TASK DIRECTIONS. Wherever the string "status" appears in the records, return the line that holds it.

────────────────

-- ==== Sys2Proof/Machine/ScanTiming.lean ====
section
/-! DEFINITION. The scan timing unit (chapter 3): the timing record, the output requests, entry to OFF, the lock, the
lines of a frame, the latch point, the frame open and the frame mark. -/

namespace Sys2Proof.Machine

/-! ### The timing record (R51, section 11.2.1) -/

/-- The fields of a timing record from its 24 bytes. -/
def parseTiming (l : List Byte) : Timing :=
  { w := u16 l 0, h := u16 l 2, b := u16 l 4, v := (u8 l 6).toNat, div := (u8 l 7).toNat, outWidth := (u8 l 8).toNat,
    hsyncHigh := flagAt l 9 0, vsyncHigh := flagAt l 9 1, markDiv := (u8 l 10).toNat, markDelay := u16 l 12,
    idle := colourAt l 16, tag := u32 l 20 }

/-- R51: every field of the record is legal. -/
def Timing.legal (t : Timing) : Bool :=
  (16 ≤ t.w && t.w ≤ 2048) && (16 ≤ t.h && t.h ≤ 2048) && (8 ≤ t.b && t.b ≤ 1024) && (1 ≤ t.v && t.v ≤ 255) &&
    (2 ≤ t.div && t.div ≤ 64) && (t.outWidth == 16 || t.outWidth == 18 || t.outWidth == 24) && t.markDiv ≤ 16 &&
    t.markDelay ≤ 1023 && t.markDelay < t.h + t.v

/-! ### Changes of the output state (R54) -/

/-- R54, R64: a status block is asked for at a change of output state. -/
def setOutput (o : OutputState) (s : State) : State :=
  askBlock (s.modScan fun c => { c with output := o })

/-- An entry to LOCKING is over: no origin, no lock phase, the lock timer stopped. -/
def endLocking : State → State :=
  State.modScan fun c => { c with origin := none, lockPhase := none, timerOn := false }

/-- R50, R183: the read of the timing record, one burst of 24 bytes. -/
def timingBurst (s : State) : Burst :=
  burstAt .timing (controlAddr 0 s) 24 []

/-- R55: an entry to LOCKING from `origin`. -/
def enterLocking (origin : Origin) (s : State) : State :=
  issueTiming (timingBurst s)
    (setOutput .locking (s.modScan fun c => { c with origin := some origin, lockPhase := some .reading, timerOn := false }))

/-- Whether a burst is the timing read. -/
def BurstKind.isTiming (k : BurstKind) : Bool :=
  k == .timing

/-- R50, R58: the timing read of an entry that a PARK request abandons is discarded when it answers (log entry 13). -/
def discardTiming : State → State :=
  State.modPort fun p =>
    Port.dropReads BurstKind.isTiming
      { p with loader := p.loader.map fun b => if b.kind.isTiming then b.drop else b }

/-- The output arrives in PARKED by a request, and PARKED is raised (R54, R58). -/
def enterParked (s : State) : State :=
  raise .parked (setOutput .parked s)

/-- R91: entry to OFF in the compositor. -/
def compOff : State → State :=
  State.modComp fun _ => { current := [], coming := [], offsets := [], flags := Vector.replicate 16 false }

/-- R63: entry to OFF in the scan timing unit. The frame counter and the timing in effect are kept. -/
def scanOff : State → State :=
  State.modScan fun c =>
    { c with output := .off, origin := none, lockPhase := none, line := none, mark := none, fmk := false, timerOn := false }

/-- R63: the status block of an entry to OFF with no slot shown. With one shown, the RETIRED write asks for the block
when it is presented, so that the block follows it (R26, R166, log entry 25). -/
def askOffBlock (shown : Option Slot) (s : State) : State :=
  if shown.isNone then askBlock s else s

/-- R63, R64: the entry to OFF. A held order is tested again against the empty in-view table (R140), and a waiting fence
ends (R143). -/
def enterOff (s : State) : State :=
  retestHold (endFenceAtOff (askOffBlock s.loader.shownSlot (scanOff (fetchOff (compOff (loaderOff s))))))

/-- R54: an OFF request. -/
def requestOff (s : State) : State :=
  match s.scan.output with
  | .off => s
  | .locking => enterOff s
  | .parked => enterOff s
  | .running => enterOff s
  | .parking => enterOff s

/-- R54, R58, R59: a PARK request. -/
def requestPark (s : State) : State :=
  match s.scan.output with
  | .off => enterParked s
  | .locking => enterParked (discardTiming (endLocking s))
  | .parked => s
  | .running => setOutput .parking s
  | .parking => s

/-- R54, R55, R61: a RUN request. -/
def requestRun (s : State) : State :=
  match s.scan.output with
  | .off => enterLocking .off s
  | .locking => s
  | .parked => enterLocking .parked s
  | .running => s
  | .parking => setOutput .running s

/-- R54: an output request, taken in the output state it finds. -/
def requestOutput (t : OutputTarget) (s : State) : State :=
  match t with
  | .off => requestOff s
  | .park => requestPark s
  | .run => requestRun s

/-! ### The lock (R51, R52, R55 to R57) -/

/-- The output state an origin names. -/
def Origin.output : Origin → OutputState
  | .off => .off
  | .parked => .parked

/-- The value of RUN OUTPUT an origin names (R57). -/
def Origin.target : Origin → OutputTarget
  | .off => .off
  | .parked => .park

/-- A fault report of the scan timing unit. -/
def reportTiming (code : Code) (addr : Word) : State → State :=
  report { source := .timing, code := code, slot := none, window := none, seq := 0, addr := addr }

/-- R57: a failed entry to LOCKING returns to its origin: RUN OUTPUT names it, the fault is reported, and OUTPUT_STOPPED
is raised. -/
def failEntry (code : Code) (addr : Word) (s : State) : State :=
  match s.scan.origin with
  | none => s
  | some o =>
    raise .outputStopped
      (reportTiming code addr
        (endLocking ((setOutput o.output s).modRegs fun r => { r with runOutput := o.target })))

/-- R53, R55: a record that has passed every check takes effect, and the clock is locked. -/
def acceptTiming (t : Timing) : State → State :=
  State.modScan fun c => { c with timing := some t, lockPhase := some .clock, timerOn := true }

/-- R51, R52: the answer to the timing read. -/
def answerTiming (b : Burst) (a : Answer) (s : State) : State :=
  if s.scan.output = .locking ∧ s.scan.lockPhase = some .reading then
    match a with
    | none => failEntry .busFault b.addr s
    | some data =>
      if (parseTiming data).legal then acceptTiming (parseTiming data) s else failEntry .timingBad s.regs.dirBase s
  else s

/-- TIMING_READ_RESPONSE. -/
def execTimingReadResponse (tag : Nat) (r : Response) (s : State) : Host.Outcome State Fault Refusal :=
  live (respond BurstKind.isTiming tag r answerTiming) s

/-- R57: the lock timer expires. -/
def lockExpires (s : State) : State :=
  if s.scan.output = .locking ∧ s.scan.lockPhase = some .clock then failEntry .lockTimeout s.regs.dirBase s else s

/-- LOCK_TIMEOUT. -/
def execLockTimeout (s : State) : Host.Outcome State Fault Refusal :=
  live lockExpires s

/-- R56, R67: the entry to RUNNING, at the start of line H: a latch point at which the frame counter does not advance
and no frame mark is decided. With one blank line the frame open of the same line follows (R68). -/
def enterRunning (t : Timing) (s : State) : State :=
  latchPaint false
    (beginLoad
      (raise .locked
        (setOutput .running
          ((endLocking s).modScan fun c =>
            { c with line := some { line := t.h, period := 0, latchDue := false, openDue := t.v == 1 } }))))

/-- R56: the lock event. It is discarded unless it is taken in lock phase LOCKING THE CLOCK and belongs to the
derivation started at this entry. -/
def lockTaken (current : Bool) (s : State) : State :=
  if current = true ∧ s.scan.output = .locking ∧ s.scan.lockPhase = some .clock then
    match s.scan.timing with
    | none => s
    | some t => enterRunning t s
  else s

/-- LOCK_EVENT. -/
def execLockEvent (current : Bool) (s : State) : Host.Outcome State Fault Refusal :=
  live (lockTaken current) s

/-! ### Lines (R65, R70, R73, R76, R100) -/

/-- Whether a frame is being sent (R65). -/
def scanning (s : State) : Bool :=
  s.scan.output == .running || s.scan.output == .parking

/-- R65: the line that follows a line of a frame. -/
def nextLine (t : Timing) (n : Nat) : Nat :=
  if n + 1 < t.h + t.v then n + 1 else 0

/-- R65, R70: the scan at the start of line `n`: the line position, the end of an FMK pulse, and one line less to go for
a pending frame mark. -/
def scanLine (t : Timing) (n : Nat) : State → State :=
  State.modScan fun c =>
    { c with
      line := some { line := n, period := 0, latchDue := n == t.h, openDue := n + 1 == t.h + t.v },
      fmk := false, mark := c.mark.map (· - 1) }

/-- The start of line `n` in the compositor and the line fetch unit: an active line ends its fetch, takes its list and
forms the list of the line after it (R73, R76, R100); on a blank line no list is current. -/
def composeLine (t : Timing) (n : Nat) (s : State) : State :=
  if n < t.h then
    let s' := takeList (endFetch s)
    if n + 1 < t.h then formLine t.w (n + 1) s' else s'
  else s.modComp fun c => { c with current := [] }

/-- Whether the events of the present line start have all been taken, so that the next line may start (log entry 4). -/
def lineDone (lp : LinePos) (s : State) : Bool :=
  !lp.latchDue && !lp.openDue && s.scan.mark != some 0

/-- R65: the start of the next line. -/
def lineStart (s : State) : State :=
  match s.scan.timing, s.scan.line with
  | some t, some lp =>
    if scanning s && lineDone lp s then composeLine t (nextLine t lp.line) (scanLine t (nextLine t lp.line) s) else s
  | _, _ => s

/-- START_OF_LINE. -/
def execStartOfLine (s : State) : Host.Outcome State Fault Refusal :=
  live lineStart s

/-- One pixel period of the line being sent passes (R65); the last one of a line lasts until the next line starts (log
entry 5). -/
def pixelPeriod (s : State) : State :=
  match s.scan.timing, s.scan.line with
  | some t, some lp =>
    if scanning s && lp.period + 1 < t.b + t.w && !s.resetHeld then
      s.modScan fun c => { c with line := some { lp with period := lp.period + 1 } }
    else s
  | _, _ => s

/-! ### The latch point (R60, R66, R69, R70) -/

/-- R70: the frame-mark decision, with the frame counter as advanced. -/
def decideMark (t : Timing) : State → State :=
  State.modScan fun c =>
    if t.markDiv ≠ 0 ∧ c.frameCounter.toNat % t.markDiv = 0 then { c with mark := some t.markDelay } else c

/-- R69: the frame counter advances by one, and the latch point of this line start is taken. -/
def advanceFrame (lp : LinePos) : State → State :=
  State.modScan fun c => { c with frameCounter := c.frameCounter + 1, line := some { lp with latchDue := false } }

/-- R66: a latch point in RUNNING. -/
def latchRunning (t : Timing) (lp : LinePos) (s : State) : State :=
  askBlock (latchPaint true (beginLoad (decideMark t (advanceFrame lp s))))

/-- R60: the output is PARKED: the frame mark is dropped, FMK is low and the line position is no longer kept. -/
def scanParked : State → State :=
  State.modScan fun c => { c with line := none, mark := none, fmk := false }

/-- R60: the latch point in PARKING, which completes the park. One status block is asked for. -/
def latchParking (lp : LinePos) (s : State) : State :=
  enterParked (scanParked (latchPaint true (advanceFrame lp s)))

/-- R66: the latch point of the present line start. -/
def latch (s : State) : State :=
  match s.scan.timing, s.scan.line with
  | some t, some lp =>
    if lp.latchDue then
      match s.scan.output with
      | .running => latchRunning t lp s
      | .parking => latchParking lp s
      | .off => s
      | .locking => s
      | .parked => s
    else s
  | _, _ => s

/-- LATCH_POINT. -/
def execLatchPoint (s : State) : Host.Outcome State Fault Refusal :=
  live latch s

/-! ### The frame open (R18 to R20, R68, R86) -/

/-- R68: the frame open of this line start is taken. -/
def openTaken (lp : LinePos) : State → State :=
  State.modScan fun c => { c with line := some { lp with openDue := false } }

/-- R68, R86: take-over or run-on, the motion offsets, the fault flags, the list and the fetch of line 0; then the tests
of a waiting fence and of a held order that a take-over brings (R127). -/
def openFrame (t : Timing) (lp : LinePos) (s : State) : State :=
  match s.loader.staged with
  | some st => retestHold (testFence (formLine t.w 0 (clearFlags (takeOver st (openTaken lp s)))))
  | none => formLine t.w 0 (clearFlags (runOn (openTaken lp s)))

/-- R68: the frame open of the present line start, after the latch point of the same line. -/
def frameOpens (s : State) : State :=
  match s.scan.timing, s.scan.line with
  | some t, some lp => if scanning s && lp.openDue && !lp.latchDue then openFrame t lp s else s
  | _, _ => s

/-- FRAME_OPEN. -/
def execFrameOpen (s : State) : Host.Outcome State Fault Refusal :=
  live frameOpens s

/-! ### The frame mark (R70) -/

/-- R70: the pending mark whose lines have run out is pulsed: FMK goes high until the next line starts, and FRAME_MARK is
raised. -/
def pulseMark (s : State) : State :=
  if scanning s && s.scan.mark == some 0 then
    raise .frameMark (s.modScan fun c => { c with mark := none, fmk := true })
  else s

/-- FRAME_MARK. -/
def execFrameMark (s : State) : Host.Outcome State Fault Refusal :=
  live pulseMark s

end Sys2Proof.Machine
end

────────────────

YOUR RESPONSE.
/-- R54, R64: a status block is asked for at a change of output state. -/
/-- R63: the status block of an entry to OFF with no slot shown. With one shown, the RETIRED write asks for the block
/-- R60: the latch point in PARKING, which completes the park. One status block is asked for. -/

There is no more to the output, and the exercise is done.